> _Data records_
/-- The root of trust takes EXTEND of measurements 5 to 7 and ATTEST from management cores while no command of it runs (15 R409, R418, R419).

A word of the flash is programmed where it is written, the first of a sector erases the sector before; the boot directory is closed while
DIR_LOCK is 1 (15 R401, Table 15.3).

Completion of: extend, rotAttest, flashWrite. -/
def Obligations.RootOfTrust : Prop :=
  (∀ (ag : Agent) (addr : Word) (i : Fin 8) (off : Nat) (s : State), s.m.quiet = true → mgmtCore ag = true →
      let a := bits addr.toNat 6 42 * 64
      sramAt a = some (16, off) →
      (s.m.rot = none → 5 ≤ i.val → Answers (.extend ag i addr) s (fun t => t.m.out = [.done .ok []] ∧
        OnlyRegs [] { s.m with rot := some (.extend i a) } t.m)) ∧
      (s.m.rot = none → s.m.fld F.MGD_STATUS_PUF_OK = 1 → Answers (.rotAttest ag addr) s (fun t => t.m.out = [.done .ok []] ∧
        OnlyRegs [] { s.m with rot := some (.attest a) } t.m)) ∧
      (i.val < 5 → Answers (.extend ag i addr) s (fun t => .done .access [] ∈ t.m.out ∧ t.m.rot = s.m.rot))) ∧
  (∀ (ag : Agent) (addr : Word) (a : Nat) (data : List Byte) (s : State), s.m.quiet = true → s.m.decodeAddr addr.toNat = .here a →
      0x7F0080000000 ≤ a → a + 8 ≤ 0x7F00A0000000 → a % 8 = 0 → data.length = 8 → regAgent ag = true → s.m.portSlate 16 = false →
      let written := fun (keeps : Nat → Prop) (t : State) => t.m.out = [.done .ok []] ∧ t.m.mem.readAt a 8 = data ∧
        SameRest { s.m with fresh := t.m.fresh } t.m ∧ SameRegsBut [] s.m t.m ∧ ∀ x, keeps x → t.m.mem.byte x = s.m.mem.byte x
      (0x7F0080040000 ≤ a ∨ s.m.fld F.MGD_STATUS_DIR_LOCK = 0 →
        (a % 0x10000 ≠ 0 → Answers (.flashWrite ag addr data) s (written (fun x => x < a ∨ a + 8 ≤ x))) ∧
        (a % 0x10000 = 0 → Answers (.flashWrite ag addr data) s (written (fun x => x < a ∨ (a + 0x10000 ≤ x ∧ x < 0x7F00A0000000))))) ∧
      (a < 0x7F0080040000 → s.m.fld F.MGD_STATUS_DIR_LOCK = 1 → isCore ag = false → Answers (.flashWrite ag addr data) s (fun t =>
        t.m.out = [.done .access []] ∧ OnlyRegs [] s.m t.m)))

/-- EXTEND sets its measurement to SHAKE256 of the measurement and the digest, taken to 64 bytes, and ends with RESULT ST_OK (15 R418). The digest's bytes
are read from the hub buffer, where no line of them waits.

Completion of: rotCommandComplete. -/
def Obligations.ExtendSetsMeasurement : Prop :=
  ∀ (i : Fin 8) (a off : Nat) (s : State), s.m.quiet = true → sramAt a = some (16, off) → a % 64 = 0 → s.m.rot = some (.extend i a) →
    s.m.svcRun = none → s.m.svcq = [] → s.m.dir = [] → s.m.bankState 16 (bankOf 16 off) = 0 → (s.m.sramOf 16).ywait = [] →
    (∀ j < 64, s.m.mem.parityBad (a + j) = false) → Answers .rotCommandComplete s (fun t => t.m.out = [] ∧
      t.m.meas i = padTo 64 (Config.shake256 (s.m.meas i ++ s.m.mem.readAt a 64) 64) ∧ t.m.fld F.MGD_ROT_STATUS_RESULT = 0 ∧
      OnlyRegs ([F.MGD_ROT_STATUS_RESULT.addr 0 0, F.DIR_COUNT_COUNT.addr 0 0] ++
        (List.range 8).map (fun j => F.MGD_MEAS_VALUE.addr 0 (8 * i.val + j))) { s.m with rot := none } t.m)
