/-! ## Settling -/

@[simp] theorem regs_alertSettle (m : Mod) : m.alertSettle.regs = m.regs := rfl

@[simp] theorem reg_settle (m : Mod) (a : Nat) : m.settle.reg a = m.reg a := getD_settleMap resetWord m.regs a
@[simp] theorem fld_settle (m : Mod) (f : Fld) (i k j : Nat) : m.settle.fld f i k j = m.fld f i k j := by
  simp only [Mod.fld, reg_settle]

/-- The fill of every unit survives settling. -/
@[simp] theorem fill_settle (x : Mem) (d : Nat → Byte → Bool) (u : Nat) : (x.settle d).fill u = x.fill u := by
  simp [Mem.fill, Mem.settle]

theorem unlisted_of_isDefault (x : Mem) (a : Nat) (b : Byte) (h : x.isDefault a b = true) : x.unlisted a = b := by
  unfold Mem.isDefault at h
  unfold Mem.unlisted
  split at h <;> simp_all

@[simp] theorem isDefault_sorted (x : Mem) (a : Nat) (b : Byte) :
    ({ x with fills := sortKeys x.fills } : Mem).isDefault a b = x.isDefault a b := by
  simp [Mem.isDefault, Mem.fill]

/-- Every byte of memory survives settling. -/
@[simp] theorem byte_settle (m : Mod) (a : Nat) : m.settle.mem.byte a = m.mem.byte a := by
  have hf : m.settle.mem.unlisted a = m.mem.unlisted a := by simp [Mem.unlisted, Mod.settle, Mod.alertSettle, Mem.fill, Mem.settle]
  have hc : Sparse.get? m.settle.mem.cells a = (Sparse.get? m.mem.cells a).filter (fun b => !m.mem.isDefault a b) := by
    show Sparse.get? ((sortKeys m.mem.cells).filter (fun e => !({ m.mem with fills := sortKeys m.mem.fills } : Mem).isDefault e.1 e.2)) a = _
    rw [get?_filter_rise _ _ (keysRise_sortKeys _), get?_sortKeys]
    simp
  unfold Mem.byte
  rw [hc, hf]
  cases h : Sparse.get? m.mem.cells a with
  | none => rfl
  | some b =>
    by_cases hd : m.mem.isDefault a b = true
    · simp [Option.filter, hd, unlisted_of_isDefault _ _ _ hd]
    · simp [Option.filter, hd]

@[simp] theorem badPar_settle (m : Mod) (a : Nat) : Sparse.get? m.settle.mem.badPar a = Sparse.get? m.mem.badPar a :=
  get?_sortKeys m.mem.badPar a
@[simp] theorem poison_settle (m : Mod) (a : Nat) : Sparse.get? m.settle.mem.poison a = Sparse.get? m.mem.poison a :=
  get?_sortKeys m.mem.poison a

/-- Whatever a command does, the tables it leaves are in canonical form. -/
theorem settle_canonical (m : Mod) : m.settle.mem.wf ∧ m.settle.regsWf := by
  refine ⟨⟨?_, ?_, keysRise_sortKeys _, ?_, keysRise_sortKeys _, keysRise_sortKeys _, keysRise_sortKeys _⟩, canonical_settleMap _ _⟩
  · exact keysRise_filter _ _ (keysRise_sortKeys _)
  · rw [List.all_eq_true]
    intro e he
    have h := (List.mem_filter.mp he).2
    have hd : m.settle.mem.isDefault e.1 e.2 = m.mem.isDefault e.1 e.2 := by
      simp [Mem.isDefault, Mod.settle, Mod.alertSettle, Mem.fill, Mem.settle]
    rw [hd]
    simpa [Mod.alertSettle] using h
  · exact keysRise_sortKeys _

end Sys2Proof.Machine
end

> _TO DO_
All of the lines above are to be restated word for word.

> _SOLUTION FOR THIS EXERCISE_
/-- The root of trust takes EXTEND of measurements 5 to 7 and ATTEST from management cores while no command of it runs (15 R409, R418, R419).

A word of the flash is programmed where it is written, the first of a sector erases the sector before; the boot directory is closed while
DIR_LOCK is 1 (15 R401, Table 15.3).

Completion of: extend, rotAttest, flashWrite. -/
def Obligations.RootOfTrust : Prop :=
  (∀ (ag : Agent) (addr : Word) (i : Fin 8) (off : Nat) (s : State), s.m.quiet = true → mgmtCore ag = true →
      let a := bits addr.toNat 6 42 * 64
      sramAt a = some (16, off) →
      (s.m.rot = none → 5 ≤ i.val → Answers (.extend ag i addr) s (fun t => t.m.out = [.done .ok []] ∧
        OnlyRegs [] { s.m with rot := some (.extend i a) } t.m)) ∧
      (s.m.rot = none → s.m.fld F.MGD_STATUS_PUF_OK = 1 → Answers (.rotAttest ag addr) s (fun t => t.m.out = [.done .ok []] ∧
        OnlyRegs [] { s.m with rot := some (.attest a) } t.m)) ∧
      (i.val < 5 → Answers (.extend ag i addr) s (fun t => .done .access [] ∈ t.m.out ∧ t.m.rot = s.m.rot))) ∧
  (∀ (ag : Agent) (addr : Word) (a : Nat) (data : List Byte) (s : State), s.m.quiet = true → s.m.decodeAddr addr.toNat = .here a →
      0x7F0080000000 ≤ a → a + 8 ≤ 0x7F00A0000000 → a % 8 = 0 → data.length = 8 → regAgent ag = true → s.m.portSlate 16 = false →
      let written := fun (keeps : Nat → Prop) (t : State) => t.m.out = [.done .ok []] ∧ t.m.mem.readAt a 8 = data ∧
        SameRest { s.m with fresh := t.m.fresh } t.m ∧ SameRegsBut [] s.m t.m ∧ ∀ x, keeps x → t.m.mem.byte x = s.m.mem.byte x
      (0x7F0080040000 ≤ a ∨ s.m.fld F.MGD_STATUS_DIR_LOCK = 0 →
        (a % 0x10000 ≠ 0 → Answers (.flashWrite ag addr data) s (written (fun x => x < a ∨ a + 8 ≤ x))) ∧
        (a % 0x10000 = 0 → Answers (.flashWrite ag addr data) s (written (fun x => x < a ∨ (a + 0x10000 ≤ x ∧ x < 0x7F00A0000000))))) ∧
      (a < 0x7F0080040000 → s.m.fld F.MGD_STATUS_DIR_LOCK = 1 → isCore ag = false → Answers (.flashWrite ag addr data) s (fun t =>
        t.m.out = [.done .access []] ∧ OnlyRegs [] s.m t.m)))

/-- EXTEND sets its measurement to SHAKE256 of the measurement and the digest, taken to 64 bytes, and ends with RESULT ST_OK (15 R418). The digest's bytes
are read from the hub buffer, where no line of them waits.

Completion of: rotCommandComplete. -/
def Obligations.ExtendSetsMeasurement : Prop :=
  ∀ (i : Fin 8) (a off : Nat) (s : State), s.m.quiet = true → sramAt a = some (16, off) → a % 64 = 0 → s.m.rot = some (.extend i a) →
    s.m.svcRun = none → s.m.svcq = [] → s.m.dir = [] → s.m.bankState 16 (bankOf 16 off) = 0 → (s.m.sramOf 16).ywait = [] →
    (∀ j < 64, s.m.mem.parityBad (a + j) = false) → Answers .rotCommandComplete s (fun t => t.m.out = [] ∧
      t.m.meas i = padTo 64 (Config.shake256 (s.m.meas i ++ s.m.mem.readAt a 64) 64) ∧ t.m.fld F.MGD_ROT_STATUS_RESULT = 0 ∧
      OnlyRegs ([F.MGD_ROT_STATUS_RESULT.addr 0 0, F.DIR_COUNT_COUNT.addr 0 0] ++
        (List.range 8).map (fun j => F.MGD_MEAS_VALUE.addr 0 (8 * i.val + j))) { s.m with rot := none } t.m)
/-! ## Settling -/

@[simp] theorem regs_alertSettle (m : Mod) : m.alertSettle.regs = m.regs := rfl

@[simp] theorem reg_settle (m : Mod) (a : Nat) : m.settle.reg a = m.reg a := getD_settleMap resetWord m.regs a
@[simp] theorem fld_settle (m : Mod) (f : Fld) (i k j : Nat) : m.settle.fld f i k j = m.fld f i k j := by
  simp only [Mod.fld, reg_settle]

/-- The fill of every unit survives settling. -/
@[simp] theorem fill_settle (x : Mem) (d : Nat → Byte → Bool) (u : Nat) : (x.settle d).fill u = x.fill u := by
  simp [Mem.fill, Mem.settle]

theorem unlisted_of_isDefault (x : Mem) (a : Nat) (b : Byte) (h : x.isDefault a b = true) : x.unlisted a = b := by
  unfold Mem.isDefault at h
  unfold Mem.unlisted
  split at h <;> simp_all

@[simp] theorem isDefault_sorted (x : Mem) (a : Nat) (b : Byte) :
    ({ x with fills := sortKeys x.fills } : Mem).isDefault a b = x.isDefault a b := by
  simp [Mem.isDefault, Mem.fill]

/-- Every byte of memory survives settling. -/
@[simp] theorem byte_settle (m : Mod) (a : Nat) : m.settle.mem.byte a = m.mem.byte a := by
  have hf : m.settle.mem.unlisted a = m.mem.unlisted a := by simp [Mem.unlisted, Mod.settle, Mod.alertSettle, Mem.fill, Mem.settle]
  have hc : Sparse.get? m.settle.mem.cells a = (Sparse.get? m.mem.cells a).filter (fun b => !m.mem.isDefault a b) := by
    show Sparse.get? ((sortKeys m.mem.cells).filter (fun e => !({ m.mem with fills := sortKeys m.mem.fills } : Mem).isDefault e.1 e.2)) a = _
    rw [get?_filter_rise _ _ (keysRise_sortKeys _), get?_sortKeys]
    simp
  unfold Mem.byte
  rw [hc, hf]
  cases h : Sparse.get? m.mem.cells a with
  | none => rfl
  | some b =>
    by_cases hd : m.mem.isDefault a b = true
    · simp [Option.filter, hd, unlisted_of_isDefault _ _ _ hd]
    · simp [Option.filter, hd]

@[simp] theorem badPar_settle (m : Mod) (a : Nat) : Sparse.get? m.settle.mem.badPar a = Sparse.get? m.mem.badPar a :=
  get?_sortKeys m.mem.badPar a
@[simp] theorem poison_settle (m : Mod) (a : Nat) : Sparse.get? m.settle.mem.poison a = Sparse.get? m.mem.poison a :=
  get?_sortKeys m.mem.poison a

/-- Whatever a command does, the tables it leaves are in canonical form. -/
theorem settle_canonical (m : Mod) : m.settle.mem.wf ∧ m.settle.regsWf := by
  refine ⟨⟨?_, ?_, keysRise_sortKeys _, ?_, keysRise_sortKeys _, keysRise_sortKeys _, keysRise_sortKeys _⟩, canonical_settleMap _ _⟩
  · exact keysRise_filter _ _ (keysRise_sortKeys _)
  · rw [List.all_eq_true]
    intro e he
    have h := (List.mem_filter.mp he).2
    have hd : m.settle.mem.isDefault e.1 e.2 = m.mem.isDefault e.1 e.2 := by
      simp [Mem.isDefault, Mod.settle, Mod.alertSettle, Mem.fill, Mem.settle]
    rw [hd]
    simpa [Mod.alertSettle] using h
  · exact keysRise_sortKeys _

end Sys2Proof.Machine
end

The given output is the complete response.